The main limitation is also straightforward. In the corrected validation, replacing the 12 reviewed AI capability maturity scores with a uniform capability value produced effectively identical occupation rankings: rho approximately 1.00 on n = 894 direct-scored occupations. As of the 2026-05-16 corrected run, capability maturity is not the driver of the occupation-priority score. The score is driven primarily by O*NET work-activity structure, importance/level weighting, and the physical/embodied work ceiling. The capability layer remains useful for training design: it describes what AI skills to teach once a role or department has been prioritized.

Talvio directly scores 894 occupations and explicitly carries 122 occupations as excluded because they lack O*NET 30.2 Work Activities coverage. Those exclusions are part of the method's scope boundary.

Section 2

Why Measuring This Is Hard

AI workforce measurement is difficult because nearby ideas are easy to confuse. Task exposure, observed AI task-use, and model performance on realistic deliverables are related, but they are not interchangeable.

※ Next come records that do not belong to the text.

-- ==== Sys2Proof/Laws/PerInstr.lean ====
section
/-! SUPPORT. The statements made per instruction: one lemma per constructor of Instr. -/

namespace Sys2Proof.Laws

/-- The bytes an instruction has on the wire (30_encoding.md R91, R100 to R105, R107). -/
def wireLength : Instr → Nat
  | .identify _ => 3
  | .read _ _ _ => 5
  | .write _ _ _ _ => 261
  | .fastDump _ _ _ => 5
  | .ack => 3
  | .err _ => 3
  | .ident => Config.identString.length + 2
  | .page _ _ => 258
  | .done => 6
  | .unrecognized _ => 1

/-- A well-formed instruction has exactly its bytes on the wire. -/
def EncodeLength.Statement (i : Instr) : Prop := i.WellFormed = true → (encode i).length = wireLength i

theorem EncodeLength.identify (crc : Word) : EncodeLength.Statement (.identify crc) := fun _ => rfl

theorem EncodeLength.read (addrLo addrHi : Byte) (crc : Word) : EncodeLength.Statement (.read addrLo addrHi crc) :=
  fun _ => rfl

theorem EncodeLength.write (addrLo addrHi : Byte) (data : List Byte) (crc : Word) :
    EncodeLength.Statement (.write addrLo addrHi data crc) := fun h => by
  have : data.length = Machine.pageSize := by simpa [Instr.WellFormed] using h
  simp [encode, wireLength, this, Machine.pageSize]

theorem EncodeLength.fastDump (lowLatch unused : Byte) (crc : Word) :
    EncodeLength.Statement (.fastDump lowLatch unused crc) := fun _ => rfl

theorem EncodeLength.ack : EncodeLength.Statement .ack := fun _ => rfl

theorem EncodeLength.err (computed : Word) : EncodeLength.Statement (.err computed) := fun _ => rfl

theorem EncodeLength.ident : EncodeLength.Statement .ident := fun _ => by
  simp [encode, identFrame, wireLength]

theorem EncodeLength.page (data : List Byte) (crc : Word) : EncodeLength.Statement (.page data crc) := fun h => by
  have : data.length = Machine.pageSize := by simpa [Instr.WellFormed] using h
  simp [encode, wireLength, this, Machine.pageSize]

theorem EncodeLength.done : EncodeLength.Statement .done := fun _ => rfl

theorem EncodeLength.unrecognized (b : Byte) : EncodeLength.Statement (.unrecognized b) := fun _ => rfl

end Sys2Proof.Laws
end

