/-- A page of the memory, offset by offset (R65). -/
theorem pageAt_eq_map (mem : BitVec 16 → Byte) (hi : Byte) : pageAt mem hi = offsets.map fun k => mem (hi ++ k) := by
  rw [offsets, List.map_map]
  rfl

/-- Bytes that each stand at their offset are the page in order (R65). -/
theorem forall_zip_offsets_iff (mem : BitVec 16 → Byte) (hi : Byte) {page : List Byte} (hp : page.length = 256) :
    (∀ x ∈ offsets.zip page, x.2 = mem (hi ++ x.1)) ↔ page = pageAt mem hi := by
  rw [pageAt_eq_map, eq_comm, ← List.forall₂_eq_eq_eq, List.forall₂_map_left_iff, List.forall₂_iff_zip]
  simp [hp, eq_comm]

/-- The captures of Read get the page of its high address byte, and the memory is as before (R62, R193). -/
theorem Chip.readTrace_spec {c : Chip} (hc : c.port.safe) (lo hi : Byte) {page : List Byte} (hp : page.length = 256) :
    (c.Answers .direct (readTrace lo hi page) ↔ page = pageAt c.mem hi) ∧
      (c.after .direct (readTrace lo hi page)).mem = c.mem := by
  obtain ⟨-, -, hpgm, -, -, hdir⟩ := hc
  have hin : (c.after .direct [.setCE .active, .setOE .inactive, .setAddrLo lo, .setAddrHi hi]).InRead hi c.mem :=
    ⟨rfl, hpgm, hdir, rfl, rfl⟩
  obtain ⟨hloop, hend⟩ := Chip.answers_readLoop (offsets.zip page) hin
  rw [readTrace, Chip.answers_append, Chip.answers_append, Chip.after_append, Chip.after_append, hloop,
    forall_zip_offsets_iff _ _ hp]
  exact ⟨by simp [Chip.Answers], hend.mem⟩

/-- The captures of FastDump get the page of its preset, and the memory is as before (R63, R195). -/
theorem Chip.fastDumpTrace_spec {c : Chip} (hc : c.port.safe) (low : Byte) {page : List Byte}
    (hp : page.length = 256) :
    (c.Answers .latched (fastDumpTrace low page) ↔ page = pageAt c.mem low) ∧
      (c.after .latched (fastDumpTrace low page)).mem = c.mem := by
  obtain ⟨-, -, hpgm, -, -, -⟩ := hc
  have hin : (c.after .latched [.setData low, .setDataDir .output, .setAddrLo low, .setLLE .active, .setLLE .inactive,
      .setAddrLo low, .setHLE .active, .setHLE .inactive, .setDataDir .input]).InDump low c.mem := by
    constructor <;> simp [Chip.after, Chip.apply, Port.apply, latchHi, hpgm]
  obtain ⟨hloop, hend⟩ := Chip.answers_dumpLoop (offsets.zip page) hin
  rw [fastDumpTrace, Chip.answers_append, Chip.after_append, hloop, forall_zip_offsets_iff _ _ hp]
  exact ⟨by simp [Chip.Answers], hend.mem⟩

/-- Settles O53, a path each. -/
theorem idealChipAnswersThePage : Obligations.IdealChipAnswersThePage := by
  unfold Obligations.IdealChipAnswersThePage
  intro c lo hi page hc hp
  obtain ⟨hread, hreadMem⟩ := Chip.readTrace_spec hc lo hi hp
  obtain ⟨hdump, hdumpMem⟩ := Chip.fastDumpTrace_spec hc lo hp
  exact ⟨hread, hdump, hreadMem, hdumpMem⟩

A role can have high work-activity exposure without frequent current AI use. A benchmark can show strong model performance on selected deliverables without validating an occupation-wide training-priority ranking.

Talvio borrows the exposure-measurement machinery of the AIOE/Eloundou lineage, but it is scoped to training prioritization rather than staffing-impact or unemployment forecasting, and it should not be evaluated as a staffing-outcome predictor.

Talvio sits in the task-based exposure lineage. Felten, Raj, and Seamans provide the load-bearing external validator and methodological ancestor: AIOE maps AI applications onto occupational structure and is available at SOC granularity. Eloundou, Manning, Mishkin, and Rock provide a task-level rubric for large language model exposure. Webb's patent-to-task mapping is a contrasting path that Talvio did not adopt, because the present method needed an auditable work-activity spine that maps cleanly into training conversations. Frey and Osborne remain a useful foil for how influential staffing-impact prediction frames can travel farther than their practical uncertainty should allow.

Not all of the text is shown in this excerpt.